-- ==== Sys2Proof/Machine/Core.lean ====
section
/-! DEFINITION. The machine behind the host's interface. -/

def Sys2Proof.core : Host.Core :=
  { State := Sys2Proof.Machine.State, Fault := Sys2Proof.Machine.Fault,
    Refusal := Sys2Proof.Machine.Refusal, step := Sys2Proof.Machine.step,
    reset := Sys2Proof.Machine.State.reset }
end

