/-- ERASE_SECTOR on a ready reference chip: OK, every byte of the sector reads 0xFF and no other byte
changes, and the erase is still in flight, so GET_STATUS then gives BUSY (43_erase_power.md R183, R180). -/
def Obligations.EraseSectorLeavesTheEraseInFlight : Prop :=
  ∀ (a n a' n' : Word) (s : State), s.onChip → s.inv = true → s.phase = [] →
    s.env.chip.ready s.cfg → srDistinct s.cfg → a.toNat < s.cfg.sectorCount →
    decode1 s.cfg s.env.chip.scur = none →
    ∃ t u, exec (.eraseSector a n) s = .next t ∧ t.completed .ok ∧
      t.env.chip.inflight = .erase ∧ anySet t.env.chip.sr s.cfg.mWip = true ∧
      (∀ x, t.flashByte x =
        if a.toNat * s.cfg.sectorSize ≤ x ∧ x < (a.toNat + 1) * s.cfg.sectorSize then 0xFF
        else s.flashByte x) ∧
      exec (.getStatus a' n') t = .next u ∧ u.completed .busy ∧ u.env.chip = t.env.chip

/-- Suspend and resume of an erase in flight on the reference chip both return OK, and leave the chip
erasing as before; on a chip with no cycle running both are no-ops returning OK (43_erase_power.md R186,
R187; 95_test_vectors.md S4). Where the resumed erase ends on its own before RESUME_ERASE reads the status
again, it returns ERROR although the chip is fine (93 U11). What the commands do to the chip is 20_memory.md
R80's, general knowledge in the spec (log 9); when `Complete` fires is an entry of State (log 32). -/
def Obligations.SuspendThenResumeOnTheChip : Prop :=
  ∀ (a n a' n' : Word) (s : State), s.onChip → s.cfg.wf = true → s.phase = [] →
    s.env.chip.dpd = false → decode1 s.cfg s.env.chip.scur = none →
    (s.env.chip.inflight = .erase → anySet s.env.chip.sr s.cfg.mWip = true →
      ∃ t u, exec (.suspendErase a n) s = .next t ∧ exec (.resumeErase a' n') t = .next u ∧
        t.completed .ok ∧ u.completed .ok ∧ decode1 s.cfg t.env.chip.scur = some .suspended ∧
        anySet t.env.chip.sr s.cfg.mWip = false ∧ t.env.chip.inflight = .erase ∧
        u.env.chip.scur = s.env.chip.scur ∧ anySet u.env.chip.sr s.cfg.mWip = true ∧
        u.env.chip.inflight = .erase ∧ u.env.chip.mem = s.env.chip.mem ∧
        ∃ v, exec (.resumeErase a' n')
            (t.setEnv { t.env with completions := [false, false, false, true] }) = .next v ∧
          v.aborted .suspendVerify .error ∧ v.work.st = .ok ∧ v.env.chip.inflight = .none ∧
          anySet v.env.chip.sr s.cfg.mWip = false ∧ v.env.chip.mem = s.env.chip.mem) ∧
    (anySet s.env.chip.sr s.cfg.mWip = false →
      ∃ t u, exec (.suspendErase a n) s = .next t ∧ exec (.resumeErase a' n') t = .next u ∧
        t.completed .ok ∧ u.completed .ok ∧ u.env.chip = s.env.chip ∧
        t.trace.length = 4 ∧ u.trace.length = 4)

/-- INIT on an awake reference chip, whatever it was doing: OK, INITED, quad mode and high-performance
mode set, the array untouched (44_boundary_ops.md R207, 95_test_vectors.md program P4). -/
def Obligations.InitConfiguresTheChip : Prop :=
  ∀ (a n : Word) (s : State), s.onChip → s.cfg.wf = true → s.phase = [] →
    s.env.chip.dpd = false → srDistinct s.cfg →
    ∃ t, exec (.init a n) s = .next t ∧ t.completed .ok ∧ t.inited = true ∧
      executorCalls t.trace = 23 ∧ collaboratorEvents t.trace = 4 ∧
      t.env.chip = { s.env.chip with
        sr := s.cfg.mQe, scur := 0, cr1 := s.env.chip.cr1 ||| s.cfg.mLh, inflight := .none
        rsten := false }

/-- 70_reset_and_hazards.md R262: an operation requested while the chip is busy. With the latch still set,
ERASE_SECTOR and a one-chunk WRITE return OK and lose their command; with the latch clear, they return
ERROR without having sent it. The array does not change. A POLL_READY returns OK and the cycle has ended
(20_memory.md R80, log 9; with no cycle in flight WIP stays as it is, log 12). -/
def Obligations.BusyChipLosesCommands : Prop :=
  ∀ (a a' n n' a'' tmo : Word) (s : State), s.onChip → s.cfg.wf = true → s.phase = [] →
    srDistinct s.cfg → s.env.chip.dpd = false → anySet s.env.chip.sr s.cfg.mWip = true →
    a.toNat < s.cfg.sectorCount → n.toNat ≤ s.cfg.bufSize →
    n.toNat ≤ s.cfg.pageSize - a'.toNat % s.cfg.pageSize →
    ∃ t u v, exec (.eraseSector a n') s = .next t ∧ exec (.write a' n) s = .next u ∧
      exec (.pollReady a'' tmo) s = .next v ∧ v.completed .ok ∧
      v.env.chip =
        (if s.env.chip.inflight = .none then s.env.chip
          else { s.env.chip with
            sr := s.env.chip.sr &&& ~~~s.cfg.mWip &&& ~~~s.cfg.mWel, inflight := .none }) ∧
      t.env.chip = s.env.chip ∧ u.env.chip.mem = s.env.chip.mem ∧
      (anySet s.env.chip.sr s.cfg.mWel = true →
        t.completed .ok ∧ u.completed .ok ∧ u.env.chip.inflight = .none) ∧
      (anySet s.env.chip.sr s.cfg.mWel = false →
        t.aborted .bus .error ∧ u.aborted .bus .error ∧ programCommands u.trace = [] ∧
          u.env.chip = s.env.chip)

/-- In deep power-down the reference chip ignores everything but the leave instruction, and the polls time
out (70_reset_and_hazards.md R263, 60_exceptions.md R240; that an AutoPoll then fails is the model's
reading, log 11). Only a cycle in flight may still end on its own (20_memory.md R80; log 32). -/
def Obligations.SleepingChipIgnoresCommands : Prop :=
  (∀ (i : Instr) (s t : State), s.env.mode = .refchip → s.env.chip.dpd = true →
    (∀ a n, i ≠ .wakeup a n) → i ≠ .tWake → exec i s = .next t →
    (true ∉ s.env.completions → t.env.chip = s.env.chip) ∧
      (t.env.chip = s.env.chip ∨ t.env.chip = s.env.chip.complete s.cfg)) ∧
  (∀ (a n : Word) (s : State), s.onChip → s.env.chip.dpd = true → s.phase = [] →
    ∃ t u, exec (.pollReady a n) s = .next t ∧ t.aborted .bus .error ∧
      exec (.writeEnable a n) s = .next u ∧ u.aborted .bus .error ∧ u.trace.length = 2)

/-- The round trip (95_test_vectors.md S6): on a ready reference chip, over an erased range inside the
array, WRITE returns OK, and a READ of the same range, whatever BUF then holds, returns OK and gives the
original bytes back. The host holds BUF stable while it runs, its duty (70_reset_and_hazards.md R264). -/
def Obligations.WriteReadRoundTrip : Prop :=
  ∀ (a n : Word) (s : State), s.onChip → s.inv = true → s.phase = [] → srDistinct s.cfg →
    s.env.chip.ready s.cfg → n.toNat ≤ s.cfg.bufSize →
    a.toNat + n.toNat ≤ s.cfg.flashSize → s.bufStable n.toNat →
    (∀ x, a.toNat ≤ x → x < a.toNat + n.toNat → s.flashByte x = 0xFF) →
    ∃ t, exec (.write a n) s = .next t ∧ t.completed .ok ∧
      (∀ x, x < a.toNat ∨ a.toNat + n.toNat ≤ x → t.flashByte x = s.flashByte x) ∧
      ∀ buf : Memory, Memory.wf bufBackground buf = true →
        ∃ u, exec (.read a n) (t.setBuf buf) = .next u ∧ u.completed .ok ∧
          ∀ j, j < n.toNat → u.bufByte j = s.bufByte j
end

[WORK REQUIRED]:
Given the entries above, count how many lines include the word "else"; respond with the number only.

[TASK SOLUTION]:
2